Construction has been dogged by safety issues – at least 18 workers have died on the project, officials say.Mr Xi attended the opening ceremony of the bridge, which took place in Zhuhai, along with the leaders of Hong Kong and Macau.
The bridge will open to regular traffic on Wednesday (October 24).
What’s so special about this bridge?
The crossing connects three key coastal cities in southern China – Hong Kong, Macau and Zhuhai.
The bridge, designed to withstand earthquakes and typhoons, was built using 400,000 tonnes of steel, enough to build 60 Eiffel Towers.
About 30km of its total length crosses the sea of the Pearl River delta.
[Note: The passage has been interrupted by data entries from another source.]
/-- The tree of the empty input (V1). -/
@[irreducible] def builtArena : Arena := built blank

/-- Its code. -/
@[irreducible] def builtTable : CodeTable := codeOf builtArena

theorem builtArena_eq : buildArena blank = some builtArena := by
  unfold builtArena; exact (built_spec blank).1

theorem witness_DeriveFillsTable : Tree builtArena := by
  unfold builtArena; exact (built_spec blank).2

theorem builtTable_codes : CodesOf builtArena builtTable := by
  unfold builtTable; exact codeOf_spec witness_DeriveFillsTable

theorem builtArena_fits : WeightsFit builtArena := by
  obtain ⟨b, hb, hba⟩ := Option.map_eq_some_iff.1 builtArena_eq
  rw [← hba]
  exact fits_of_same (a := b) rfl (fits_mergeLoop 255 hb (fits_of_same (a := blank) rfl (fits_reset 64)))

/-- A command in a later phase, over that tree: `n` bits in `PBUF`, `CUR` and `bits` as given. -/
def late (i : Instr) (ph : Phase) (n : Nat) (cur : NodeIdx) (bits : BitString) (xs : List Byte) : State :=
  { running i [] with
    phase := ph, arena := builtArena, table := builtTable, pbuf := List.replicate n true, cur := cur
    bits := bits, inp := openPort xs true }

theorem late_sound {i : Instr} {ph : Phase} {n : Nat} {cur : NodeIdx} {bits : BitString} {xs : List Byte}
    (hp : ph ∈ phasesOf i) (ok : PhaseOk (late i ph n cur bits xs)) : Sound (late i ph n cur bits xs) ∧
      busy (late i ph n cur bits xs) = true ∧ (late i ph n cur bits xs).pend = none ∧
      (late i ph n cur bits xs).phase = ph ∧ (late i ph n cur bits xs).outReady = .always :=
  ⟨⟨moved_consistent (o := []) (tr := []) hp (by cases i <;> rfl) rfl, builtArena_fits,
    ⟨fun h => (by cases i <;> cases h), fun j h => (by cases i <;> cases h)⟩, fun _ _ => ok⟩,
    by cases i <;> rfl, by cases i <;> rfl, rfl, by cases i <;> rfl⟩

/-- A running PACK with any number of bits up to 262 in `PBUF`, and any input left. -/
theorem witness_PackBufferBound (n : Nat) (hn : n ≤ 262) (xs : List Byte) :
    Sound (late .encode .pack n 0 [] xs) ∧ busy (late .encode .pack n 0 [] xs) = true ∧
    (late .encode .pack n 0 [] xs).pend = none ∧ (late .encode .pack n 0 [] xs).phase = .pack ∧
    (late .encode .pack n 0 [] xs).outReady = .always ∧ (late .encode .pack n 0 [] xs).pbuf.length = n ∧
    (late .encode .pack n 0 [] xs).inp.ahead = xs ∧ (late .encode .pack n 0 [] xs).inp.ended = true := by
  have hl : (List.replicate n true).length = n := List.length_replicate
  obtain ⟨h1, h2, h3, h4, h5⟩ := late_sound (i := .encode) (ph := .pack) (n := n) (cur := 0) (bits := []) (xs := xs)
    (by decide) (phaseOk_pack rfl witness_DeriveFillsTable builtTable_codes (by
      show (List.replicate n true).length ≤ 262
      omega))
  exact ⟨h1, h2, h3, h4, h5, hl, rfl, rfl⟩

/-- Each of the three phases in which a command may come to pad. -/
theorem witness_PaddingNeverFails :
    (Sound (late .encode .derive 0 0 [] []) ∧ busy (late .encode .derive 0 0 [] []) = true ∧
      (late .encode .derive 0 0 [] []).pend = none) ∧
    (Sound (late .encodeExt .pack 7 0 [] []) ∧ busy (late .encodeExt .pack 7 0 [] []) = true ∧
      (late .encodeExt .pack 7 0 [] []).pend = none) ∧
    (Sound (late .encode .pad 8 0 [] []) ∧ busy (late .encode .pad 8 0 [] []) = true ∧
      (late .encode .pad 8 0 [] []).pend = none) := by
  have T := witness_DeriveFillsTable
  have C := builtTable_codes
  have h1 := late_sound (n := 0) (cur := 0) (bits := []) (xs := []) (i := .encode) (ph := .derive) (by decide)
    (phaseOk_derive rfl T C)
  have h2 := late_sound (n := 7) (cur := 0) (bits := []) (xs := []) (i := .encodeExt) (ph := .pack) (by decide)
    (phaseOk_pack rfl T C (by show (7 : Nat) ≤ 262; decide))
  have h3 := late_sound (n := 8) (cur := 0) (bits := []) (xs := []) (i := .encode) (ph := .pad) (by decide)
    (phaseOk_pad rfl T C rfl)
  exact ⟨⟨h1.1, h1.2.1, h1.2.2.1⟩, ⟨h2.1, h2.2.1, h2.2.2.1⟩, h3.1, h3.2.1, h3.2.2.1⟩

/-- A running UNPACK at any node, with any bits left that the invariant allows there, and any input left. -/
theorem unpacking_sound (r : NodeIdx) (bits : BitString) (xs : List Byte) (hn : r.toNat < 511)
    (hb : if isLeaf r then bits.length ≤ 7 else bits = []) :
    Sound (late .decode .unpack 0 r bits xs) ∧ busy (late .decode .unpack 0 r bits xs) = true ∧
    (late .decode .unpack 0 r bits xs).pend = none ∧ (late .decode .unpack 0 r bits xs).phase = .unpack ∧
    (late .decode .unpack 0 r bits xs).outReady = .always ∧ (late .decode .unpack 0 r bits xs).cur = r ∧
    (late .decode .unpack 0 r bits xs).inp.ahead = xs := by
  have := late_sound (i := .decode) (ph := .unpack) (n := 0) (cur := r) (bits := bits) (xs := xs)
    (by decide) (phaseOk_unpack rfl witness_DeriveFillsTable hn hb)
  exact ⟨this.1, this.2.1, this.2.2.1, rfl, this.2.2.2.2, rfl, rfl⟩

/-- The first and the last leaf, with 7 bits and with no bit left, and the first and the last internal node. -/
theorem witness_BitStepsStayInTree (xs : List Byte) :
    (Sound (late .decode .unpack 0 0#9 (List.replicate 7 true) xs) ∧ isLeaf 0#9 = true) ∧
    (Sound (late .decode .unpack 0 255#9 [] xs) ∧ isLeaf 255#9 = true) ∧
    (Sound (late .decode .unpack 0 256#9 [] xs) ∧ isLeaf 256#9 = false) ∧
    (Sound (late .decode .unpack 0 510#9 [] xs) ∧ isLeaf 510#9 = false) :=
  ⟨⟨(unpacking_sound _ _ _ (by decide) (by decide)).1, rfl⟩,
    ⟨(unpacking_sound _ _ _ (by decide) (by decide)).1, rfl⟩,
    ⟨(unpacking_sound _ _ _ (by decide) (by decide)).1, rfl⟩,
    ⟨(unpacking_sound _ _ _ (by decide) (by decide)).1, rfl⟩⟩

/-! ### Witnesses: the tree codec's errors -/

theorem witness_TruncatedTreeReported_empty : busy (served [] []) = false ∧
    (served [] []).inp.ahead.length < 510 ∧ (served [] []).inp.ended = true ∧
    (served [] []).tree.ahead.length < 510 ∧ (served [] []).tree.ended = true := by
  decide +kernel

/-- V14b's length. -/
theorem witness_TruncatedTreeReported_509 :
    busy (served (List.replicate 509 0) (List.replicate 509 0)) = false ∧
    (served (List.replicate 509 0) (List.replicate 509 0)).inp.ahead.length < 510 ∧
    (served (List.replicate 509 0) (List.replicate 509 0)).inp.ended = true ∧
    (served (List.replicate 509 0) (List.replicate 509 0)).tree.ahead.length < 510 ∧
    (served (List.replicate 509 0) (List.replicate 509 0)).tree.ended = true := by
  decide +kernel

/-- The chain with pair `k` changed. -/
def chainBut (k : Nat) (p q : Byte) : List Byte := chain fun j => if j = k then some (p, q) else none

theorem chainBut_before {k j : Nat} (p q : Byte) (hk : k < 255) (hj : j < k) :
    pairSlotsFull (chainBut k p q) j = true ∧ pairOrdered (chainBut k p q) j = true :=
  chain_pair (n := k) (by omega) (fun i hi => if_neg (by omega)) hj

theorem chainBut_at {k : Nat} (p q : Byte) (hk : k < 255) :
    loIndex (chainBut k p q) k = p ∧ hiIndex (chainBut k p q) k = q := by
  have := pairs_get (fun j => ((fun j => if j = k then some (p, q) else none) j : Option (Byte × Byte)).getD
    (0, BitVec.ofNat 8 (j + 1))) 255 k hk
  simpa [chainBut, chain] using this

/-- V16a: pair 0 is `(01, 00)`: both slots are full, the order is wrong. -/
theorem witness_FirstBadPairReported_order_first : (chainBut 0 1 0).length = 510 ∧
    (∀ j, j < 0 → pairSlotsFull (chainBut 0 1 0) j = true ∧ pairOrdered (chainBut 0 1 0) j = true) ∧
    pairSlotsFull (chainBut 0 1 0) 0 = true ∧ pairOrdered (chainBut 0 1 0) 0 = false := by
  obtain ⟨h1, h2⟩ := chainBut_at (k := 0) 1 0 (by decide)
  refine ⟨chain_length _, fun j hj => absurd hj (Nat.not_lt_zero j), by simp [pairSlotsFull, clearedBefore], ?_⟩
  rw [pairOrdered, h1, h2]
  decide

/-- V15: pair 1 is `(00, 01)` again, and slot 1 is empty. -/
theorem witness_FirstBadPairReported_slot_second : (chainBut 1 0 1).length = 510 ∧
    (∀ j, j < 1 → pairSlotsFull (chainBut 1 0 1) j = true ∧ pairOrdered (chainBut 1 0 1) j = true) ∧
    pairSlotsFull (chainBut 1 0 1) 1 = false := by
  obtain ⟨-, h2⟩ := chainBut_at (k := 1) 0 1 (by decide)
  refine ⟨chain_length _, fun j hj => chainBut_before 0 1 (by decide) hj, ?_⟩
  have h0 : hiIndex (chainBut 1 0 1) 0 = 1 := by
    rw [chainBut, chain, (pairs_get _ _ _ (by decide)).2]; rfl
  have h : (clearedBefore (chainBut 1 0 1) 1).contains (hiIndex (chainBut 1 0 1) 1) = true :=
    List.contains_iff_mem.2 (mem_clearedBefore.2 ⟨0, by decide, by rw [h0, h2]⟩)
  rw [pairSlotsFull, h, Bool.not_true, Bool.and_false]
To allow ships through, a 6.7km section in the middle dips into an undersea tunnel that runs between two artificial islands.
Is it going to make up to its’ costs?
The bridge, surrounding link roads and artificial islands cost a staggering $20bn to build – the main bridge alone cost $6.92bn.
Chinese officials say it will generate up to 10 trillion yuan ($1.44tn; £1tn) for the economy.
According to an estimate by BBC Chinese, the bridge will only earn around $86m in tolls per year.
In fact, the bridge’s maintenance costs would already take away a third of this income.
Critics have called the bridge a “big white elephant” that guarantees no economic return. Others have said its main purpose is symbolic, ensuring Hong Kong is physically connected to the mainland.